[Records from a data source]
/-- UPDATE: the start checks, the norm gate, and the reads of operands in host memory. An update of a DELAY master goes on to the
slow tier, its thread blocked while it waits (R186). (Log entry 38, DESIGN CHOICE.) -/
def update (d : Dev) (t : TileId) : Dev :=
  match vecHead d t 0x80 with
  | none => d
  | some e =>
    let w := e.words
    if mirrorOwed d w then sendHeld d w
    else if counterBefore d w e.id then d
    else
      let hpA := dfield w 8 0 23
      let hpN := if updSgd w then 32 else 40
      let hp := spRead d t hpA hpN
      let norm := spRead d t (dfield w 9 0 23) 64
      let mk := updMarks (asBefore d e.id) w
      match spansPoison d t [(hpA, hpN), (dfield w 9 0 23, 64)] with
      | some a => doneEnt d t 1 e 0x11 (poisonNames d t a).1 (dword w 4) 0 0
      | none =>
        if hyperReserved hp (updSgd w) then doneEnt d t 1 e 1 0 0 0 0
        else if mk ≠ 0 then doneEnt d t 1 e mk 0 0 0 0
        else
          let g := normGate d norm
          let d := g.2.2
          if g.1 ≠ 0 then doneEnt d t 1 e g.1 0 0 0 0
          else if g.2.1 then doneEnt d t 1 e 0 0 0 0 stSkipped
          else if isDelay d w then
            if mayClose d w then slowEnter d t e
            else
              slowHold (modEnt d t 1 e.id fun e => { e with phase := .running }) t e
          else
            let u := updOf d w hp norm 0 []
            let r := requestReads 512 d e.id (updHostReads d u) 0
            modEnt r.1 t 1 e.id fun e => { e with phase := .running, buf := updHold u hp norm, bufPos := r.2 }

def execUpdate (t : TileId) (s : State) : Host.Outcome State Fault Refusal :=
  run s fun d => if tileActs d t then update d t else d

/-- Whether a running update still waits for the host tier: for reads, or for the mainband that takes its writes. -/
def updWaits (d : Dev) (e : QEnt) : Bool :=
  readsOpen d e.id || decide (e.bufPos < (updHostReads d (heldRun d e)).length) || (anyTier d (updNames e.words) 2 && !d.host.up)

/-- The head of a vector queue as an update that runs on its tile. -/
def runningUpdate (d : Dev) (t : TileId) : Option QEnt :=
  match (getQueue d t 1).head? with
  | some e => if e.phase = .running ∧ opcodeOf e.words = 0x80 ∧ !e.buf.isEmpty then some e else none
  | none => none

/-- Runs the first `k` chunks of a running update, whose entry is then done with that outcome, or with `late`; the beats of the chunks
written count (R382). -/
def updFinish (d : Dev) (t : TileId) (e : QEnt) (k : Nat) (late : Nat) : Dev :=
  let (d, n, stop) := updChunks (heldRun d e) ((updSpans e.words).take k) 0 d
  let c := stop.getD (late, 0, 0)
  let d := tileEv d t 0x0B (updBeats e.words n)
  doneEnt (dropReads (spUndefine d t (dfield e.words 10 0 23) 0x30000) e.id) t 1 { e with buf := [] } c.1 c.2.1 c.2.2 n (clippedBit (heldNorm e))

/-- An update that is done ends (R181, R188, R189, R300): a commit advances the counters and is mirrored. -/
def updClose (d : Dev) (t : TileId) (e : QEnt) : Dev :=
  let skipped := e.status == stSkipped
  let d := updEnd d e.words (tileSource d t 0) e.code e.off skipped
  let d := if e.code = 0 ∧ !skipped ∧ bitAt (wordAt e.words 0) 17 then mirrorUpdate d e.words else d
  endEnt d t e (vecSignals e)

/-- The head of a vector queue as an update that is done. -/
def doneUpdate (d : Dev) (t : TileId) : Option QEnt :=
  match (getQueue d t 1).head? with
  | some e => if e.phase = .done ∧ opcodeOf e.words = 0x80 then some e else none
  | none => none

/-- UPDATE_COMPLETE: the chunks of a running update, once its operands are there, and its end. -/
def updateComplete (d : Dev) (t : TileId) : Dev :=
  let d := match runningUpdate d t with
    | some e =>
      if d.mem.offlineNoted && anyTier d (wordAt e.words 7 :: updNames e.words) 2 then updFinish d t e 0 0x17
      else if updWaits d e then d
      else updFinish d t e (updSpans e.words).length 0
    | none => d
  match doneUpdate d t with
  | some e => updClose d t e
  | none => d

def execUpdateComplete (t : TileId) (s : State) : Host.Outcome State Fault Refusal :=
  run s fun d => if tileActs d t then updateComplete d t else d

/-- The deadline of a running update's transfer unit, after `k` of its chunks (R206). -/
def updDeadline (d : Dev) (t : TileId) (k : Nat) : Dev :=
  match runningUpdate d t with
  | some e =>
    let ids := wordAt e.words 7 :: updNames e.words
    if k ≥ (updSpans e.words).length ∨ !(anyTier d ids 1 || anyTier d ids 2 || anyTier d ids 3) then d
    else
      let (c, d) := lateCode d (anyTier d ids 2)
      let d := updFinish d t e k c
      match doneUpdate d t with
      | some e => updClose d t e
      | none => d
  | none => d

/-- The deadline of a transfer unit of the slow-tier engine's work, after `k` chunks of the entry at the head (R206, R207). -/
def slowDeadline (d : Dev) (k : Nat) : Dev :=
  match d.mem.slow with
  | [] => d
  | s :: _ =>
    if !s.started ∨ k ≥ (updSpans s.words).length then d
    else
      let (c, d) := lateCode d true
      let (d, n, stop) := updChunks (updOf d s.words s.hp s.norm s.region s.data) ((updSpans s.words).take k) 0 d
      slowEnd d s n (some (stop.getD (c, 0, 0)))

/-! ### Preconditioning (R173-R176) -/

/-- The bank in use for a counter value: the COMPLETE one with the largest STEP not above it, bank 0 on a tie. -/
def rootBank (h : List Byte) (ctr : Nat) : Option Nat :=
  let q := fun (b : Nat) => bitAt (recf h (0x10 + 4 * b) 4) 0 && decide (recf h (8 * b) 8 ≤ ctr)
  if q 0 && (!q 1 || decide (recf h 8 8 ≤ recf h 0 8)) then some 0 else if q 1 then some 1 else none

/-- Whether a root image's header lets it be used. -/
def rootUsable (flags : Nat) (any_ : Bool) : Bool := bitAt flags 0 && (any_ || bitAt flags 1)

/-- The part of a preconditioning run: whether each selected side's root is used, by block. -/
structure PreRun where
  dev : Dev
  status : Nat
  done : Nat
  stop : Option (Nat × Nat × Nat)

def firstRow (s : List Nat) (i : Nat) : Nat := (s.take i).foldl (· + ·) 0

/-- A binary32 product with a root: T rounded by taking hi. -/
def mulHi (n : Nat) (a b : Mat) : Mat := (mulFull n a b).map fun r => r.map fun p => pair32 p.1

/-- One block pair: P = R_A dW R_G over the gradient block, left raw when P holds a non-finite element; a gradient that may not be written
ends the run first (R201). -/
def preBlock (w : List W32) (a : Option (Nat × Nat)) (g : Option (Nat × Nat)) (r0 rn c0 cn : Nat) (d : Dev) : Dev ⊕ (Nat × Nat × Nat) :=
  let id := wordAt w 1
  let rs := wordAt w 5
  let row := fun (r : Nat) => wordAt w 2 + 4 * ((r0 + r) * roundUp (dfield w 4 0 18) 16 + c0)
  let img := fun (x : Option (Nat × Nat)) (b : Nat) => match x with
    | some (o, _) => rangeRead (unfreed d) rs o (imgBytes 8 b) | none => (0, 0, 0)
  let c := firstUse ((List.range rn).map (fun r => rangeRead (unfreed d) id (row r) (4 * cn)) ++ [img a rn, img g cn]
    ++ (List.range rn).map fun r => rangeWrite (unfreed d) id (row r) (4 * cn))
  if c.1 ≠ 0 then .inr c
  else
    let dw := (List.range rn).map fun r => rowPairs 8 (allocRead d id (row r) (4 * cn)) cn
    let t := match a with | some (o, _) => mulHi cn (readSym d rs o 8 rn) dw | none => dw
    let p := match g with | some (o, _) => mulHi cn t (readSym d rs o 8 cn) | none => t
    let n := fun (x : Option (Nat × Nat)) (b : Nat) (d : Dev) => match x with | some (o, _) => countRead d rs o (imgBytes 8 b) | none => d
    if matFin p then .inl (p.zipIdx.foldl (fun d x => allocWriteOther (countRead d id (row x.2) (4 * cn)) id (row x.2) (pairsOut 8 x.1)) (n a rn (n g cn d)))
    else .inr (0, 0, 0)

→ ACTIVITY: Copy out each line of the records where the string "readSym" appears.

→ SOLUTION TO THIS EXERCISE:
    let t := match a with | some (o, _) => mulHi cn (readSym d rs o 8 rn) dw | none => dw
    let p := match g with | some (o, _) => mulHi cn t (readSym d rs o 8 cn) | none => t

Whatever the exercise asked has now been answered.